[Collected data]
-- ==== Sys2Proof/Machine/ThumbMemory.lean ====
section
/-! DEFINITION. The Thumb loads and stores, formats 6 to 11, 14 and 15 (spec/49_thumb_memory_branch.md R400 to R421). -/

namespace Sys2Proof.Machine

/-- The address of formats 7 and 8: two low registers added. -/
def addrT7 (f : T7) (s : State) : Word := readReg s (low f.rb) + readReg s (low f.ro)

/-- The address of formats 9 and 10: a low register and the 5-bit offset times the width. -/
def addrT9 (scale : Nat) (f : T9) (s : State) : Word := readReg s (low f.rb) + f.off5.setWidth 32 <<< scale

/-- The address of format 11. -/
def addrSp (f : T6) (s : State) : Word := readReg s spNum + wordOffset f.word8

/-- The address of format 6 (R401). -/
def addrPc (f : T6) (s : State) : Word := thumbPcBase s + wordOffset f.word8

/-- Formats 7 and 8. -/
def transferT7 (t : Transfer) (f : T7) (s : State) : Out := transfer t (low f.rd) (addrT7 f s) none s

/-- Formats 9 and 10. -/
def transferT9 (t : Transfer) (scale : Nat) (f : T9) (s : State) : Out :=
  transfer t (low f.rd) (addrT9 scale f s) none s

/-- LDR (pc-relative) (R401). -/
def execTLdrPc (f : T6) (s : State) : Out := transfer (.load .word) (low f.rd) (addrPc f s) none s

/-- STR (register offset) (R402). -/
def execTStrReg (f : T7) (s : State) : Out := transferT7 (.store .word) f s

/-- STRB (register offset) (R403). -/
def execTStrbReg (f : T7) (s : State) : Out := transferT7 (.store .byte) f s

/-- LDR (register offset) (R404). -/
def execTLdrReg (f : T7) (s : State) : Out := transferT7 (.load .word) f s

/-- LDRB (register offset) (R405). -/
def execTLdrbReg (f : T7) (s : State) : Out := transferT7 (.load .byte) f s

/-- STRH (register offset) (R406). -/
def execTStrhReg (f : T7) (s : State) : Out := transferT7 (.store .half) f s

/-- LDRH (register offset) (R407). -/
def execTLdrhReg (f : T7) (s : State) : Out := transferT7 (.load .half) f s

/-- LDSB (R408). -/
def execTLdsb (f : T7) (s : State) : Out := transferT7 (.load .signedByte) f s

/-- LDSH (R409). -/
def execTLdsh (f : T7) (s : State) : Out := transferT7 (.load .signedHalf) f s

/-- STR (immediate offset) (R410). -/
def execTStrImm (f : T9) (s : State) : Out := transferT9 (.store .word) 2 f s

/-- LDR (immediate offset) (R411). -/
def execTLdrImm (f : T9) (s : State) : Out := transferT9 (.load .word) 2 f s

/-- STRB (immediate offset) (R412). -/
def execTStrbImm (f : T9) (s : State) : Out := transferT9 (.store .byte) 0 f s

/-- LDRB (immediate offset) (R413). -/
def execTLdrbImm (f : T9) (s : State) : Out := transferT9 (.load .byte) 0 f s

/-- STRH (immediate offset) (R414). -/
def execTStrhImm (f : T9) (s : State) : Out := transferT9 (.store .half) 1 f s

/-- LDRH (immediate offset) (R415). -/
def execTLdrhImm (f : T9) (s : State) : Out := transferT9 (.load .half) 1 f s

/-- STR (sp-relative) (R416). -/
def execTStrSp (f : T6) (s : State) : Out := transfer (.store .word) (low f.rd) (addrSp f s) none s

/-- LDR (sp-relative) (R417). -/
def execTLdrSp (f : T6) (s : State) : Out := transfer (.load .word) (low f.rd) (addrSp f s) none s

/-- The registers of PUSH: the listed ones, then r14 if R = 1 (R418). -/
def pushRegs (f : T14) : List RegNum := listRegs f.list ++ if f.r then [lrNum] else []

/-- The registers of POP: the listed ones, then r15 if R = 1 (R419). -/
def popRegs (f : T14) : List RegNum := listRegs f.list ++ if f.r then [15#4] else []

/-- The lowest address of PUSH, which is also the new stack pointer (R418). -/
def pushStart (f : T14) (s : State) : Word := readReg s spNum - listBytes (pushRegs f)

/-- PUSH (R418). -/
def execTPush (f : T14) (s : State) : Out :=
  checked f.check (fun s =>
    storeWords ((pushRegs f).map (readReg s)) (pushStart f s)
      (fun s1 => advance (writeReg (storeCycles s1) spNum (pushStart f s))) s) s

/-- POP (R419): a POP of the pc drops bit 0 and stays in Thumb state. -/
def execTPop (f : T14) (s : State) : Out :=
  checked f.check (fun s =>
    let start := readReg s spNum
    loadWords (popRegs f).length start (fun ws s1 =>
      let s2 := writeLoaded (popRegs f) ws (writeReg (loadCycles s1) spNum (start + listBytes (popRegs f)))
      if f.r then .next (branchTo (pcWord ws) s2) else advance s2) s) s

/-- STMIA (R420). -/
def execTStmia (f : T15) (s : State) : Out :=
  checked f.checkStore (fun s =>
    let start := readReg s (low f.rb)
    storeWords ((listRegs f.list).map (readReg s)) start
      (fun s1 => advance (writeReg (storeCycles s1) (low f.rb) (start + listBytes (listRegs f.list)))) s) s

/-- LDMIA (R421): no write-back when the base register is in the list. -/
def execTLdmia (f : T15) (s : State) : Out :=
  checked f.checkLoad (fun s =>
    let start := readReg s (low f.rb)
    loadWords (listRegs f.list).length start (fun ws s1 =>
      let s2 := loadCycles s1
      let s3 := if f.list.getLsbD f.rb.toNat then s2
        else writeReg s2 (low f.rb) (start + listBytes (listRegs f.list))
      advance (writeLoaded (listRegs f.list) ws s3)) s) s

end Sys2Proof.Machine
end

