-- ==== Sys2Proof/WellFormed.lean ====
section
/-! DEFINITION. Well-formed instructions: those whose fields fail no check of Machine/Forms.lean. -/

namespace Sys2Proof

/-- The restriction an instruction's fields fail, if any; it names every constructor. -/
def Instr.restriction : Instr → Option Restriction
  | .andA1 _ => none
  | .andA2 _ => none
  | .andA3 f => f.check
  | .eorA1 _ => none
  | .eorA2 _ => none
  | .eorA3 f => f.check
  | .subA1 _ => none
  | .subA2 _ => none
  | .subA3 f => f.check
  | .rsbA1 _ => none
  | .rsbA2 _ => none
  | .rsbA3 f => f.check
  | .addA1 _ => none
  | .addA2 _ => none
  | .addA3 f => f.check
  | .adcA1 _ => none
  | .adcA2 _ => none
  | .adcA3 f => f.check
  | .sbcA1 _ => none
  | .sbcA2 _ => none
  | .sbcA3 f => f.check
  | .rscA1 _ => none
  | .rscA2 _ => none
  | .rscA3 f => f.check
  | .tstA1 _ => none
  | .tstA2 _ => none
  | .tstA3 f => f.check
  | .teqA1 _ => none
  | .teqA2 _ => none
  | .teqA3 f => f.check
  | .cmpA1 _ => none
  | .cmpA2 _ => none
  | .cmpA3 f => f.check
  | .cmnA1 _ => none
  | .cmnA2 _ => none
  | .cmnA3 f => f.check
  | .orrA1 _ => none
  | .orrA2 _ => none
  | .orrA3 f => f.check
  | .movA1 _ => none
  | .movA2 _ => none
  | .movA3 f => f.check
  | .bicA1 _ => none
  | .bicA2 _ => none
  | .bicA3 f => f.check
  | .mvnA1 _ => none
  | .mvnA2 _ => none
  | .mvnA3 f => f.check
  | .mrs f => f.check
  | .msrImm _ => none
  | .msrReg f => f.check
  | .bx _ => none
  | .mul f => f.check
  | .mla f => f.check
  | .umull f => f.check
  | .umlal f => f.check
  | .smull f => f.check
  | .smlal f => f.check
  | .swp f => f.check
  | .swpb f => f.check
  | .strhReg f => f.check
  | .strhImm f => f.check
  | .ldrhReg f => f.check
  | .ldrhImm f => f.check
  | .ldrsbReg f => f.check
  | .ldrsbImm f => f.check
  | .ldrshReg f => f.check
  | .ldrshImm f => f.check
  | .ldrImmPre f => f.check true
  | .ldrImmPost f => f.check true
  | .ldrtImm f => f.check false
  | .ldrRegPre f => f.check true
  | .ldrRegPost f => f.check true
  | .ldrtReg f => f.check false
  | .ldrbImmPre f => f.check false
  | .ldrbImmPost f => f.check false
  | .ldrbtImm f => f.check false
  | .ldrbRegPre f => f.check false
  | .ldrbRegPost f => f.check false
  | .ldrbtReg f => f.check false
  | .strImmPre f => f.check true
  | .strImmPost f => f.check true
  | .strtImm f => f.check false
  | .strRegPre f => f.check true
  | .strRegPost f => f.check true
  | .strtReg f => f.check false
  | .strbImmPre f => f.check false
  | .strbImmPost f => f.check false
  | .strbtImm f => f.check false
  | .strbRegPre f => f.check false
  | .strbRegPost f => f.check false
  | .strbtReg f => f.check false
  | .undefined _ => none
  | .ldm1 f => f.checkLoad
  | .ldm2 f => f.checkUserLoad
  | .ldm3 f => f.checkReturn
  | .stm1 f => f.checkStore
  | .stm2 f => f.checkUserStore
  | .b _ => none
  | .bl _ => none
  | .ldc f => f.check
  | .stc f => f.check
  | .cdp _ => none
  | .mrc _ => none
  | .mcr _ => none
  | .swi _ => none
  | .tLslImm _ => none
  | .tLsrImm _ => none
  | .tAsrImm _ => none
  | .tAddReg _ => none
  | .tSubReg _ => none
  | .tAddImm3 _ => none
  | .tSubImm3 _ => none
  | .tMovImm _ => none
  | .tCmpImm _ => none
  | .tAddImm8 _ => none
  | .tSubImm8 _ => none
  | .tAnd _ => none
  | .tEor _ => none
  | .tLslReg _ => none
  | .tLsrReg _ => none
  | .tAsrReg _ => none
  | .tAdc _ => none
  | .tSbc _ => none
  | .tRorReg _ => none
  | .tTst _ => none
  | .tNeg _ => none
  | .tCmp _ => none
  | .tCmn _ => none
  | .tOrr _ => none
  | .tMul f => f.checkMul
  | .tBic _ => none
  | .tMvn _ => none
  | .tAddHi f => f.check
  | .tCmpHi f => f.checkCmp
  | .tMovHi f => f.check
  | .tBx _ => none
  | .tLdrPc _ => none
  | .tStrReg _ => none
  | .tStrbReg _ => none
  | .tLdrReg _ => none
  | .tLdrbReg _ => none
  | .tStrhReg _ => none
  | .tLdrhReg _ => none
  | .tLdsb _ => none
  | .tLdsh _ => none
  | .tStrImm _ => none
  | .tLdrImm _ => none
  | .tStrbImm _ => none
  | .tLdrbImm _ => none
  | .tStrhImm _ => none
  | .tLdrhImm _ => none
  | .tStrSp _ => none
  | .tLdrSp _ => none
  | .tAddPc _ => none
  | .tAddSp _ => none
  | .tAddToSp _ => none
  | .tSubFromSp _ => none
  | .tPush f => f.check
  | .tPop f => f.check
  | .tStmia f => f.checkStore
  | .tLdmia f => f.checkLoad
  | .tBEq _ => none
  | .tBNe _ => none
  | .tBCs _ => none
  | .tBCc _ => none
  | .tBMi _ => none
  | .tBPl _ => none
  | .tBVs _ => none
  | .tBVc _ => none
  | .tBHi _ => none
  | .tBLs _ => none
  | .tBGe _ => none
  | .tBLt _ => none
  | .tBGt _ => none
  | .tBLe _ => none
  | .tSwi _ => none
  | .tB _ => none
  | .tBlHi _ => none
  | .tBlLo _ => none

/-- An instruction the spec gives a meaning in some state. -/
def Instr.WellFormed (i : Instr) : Bool := i.restriction.isNone

end Sys2Proof
end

### Assignment:
List all lines from the entries that include the word "WellFormed".

### Expected output:
-- ==== Sys2Proof/WellFormed.lean ====
def Instr.WellFormed (i : Instr) : Bool := i.restriction.isNone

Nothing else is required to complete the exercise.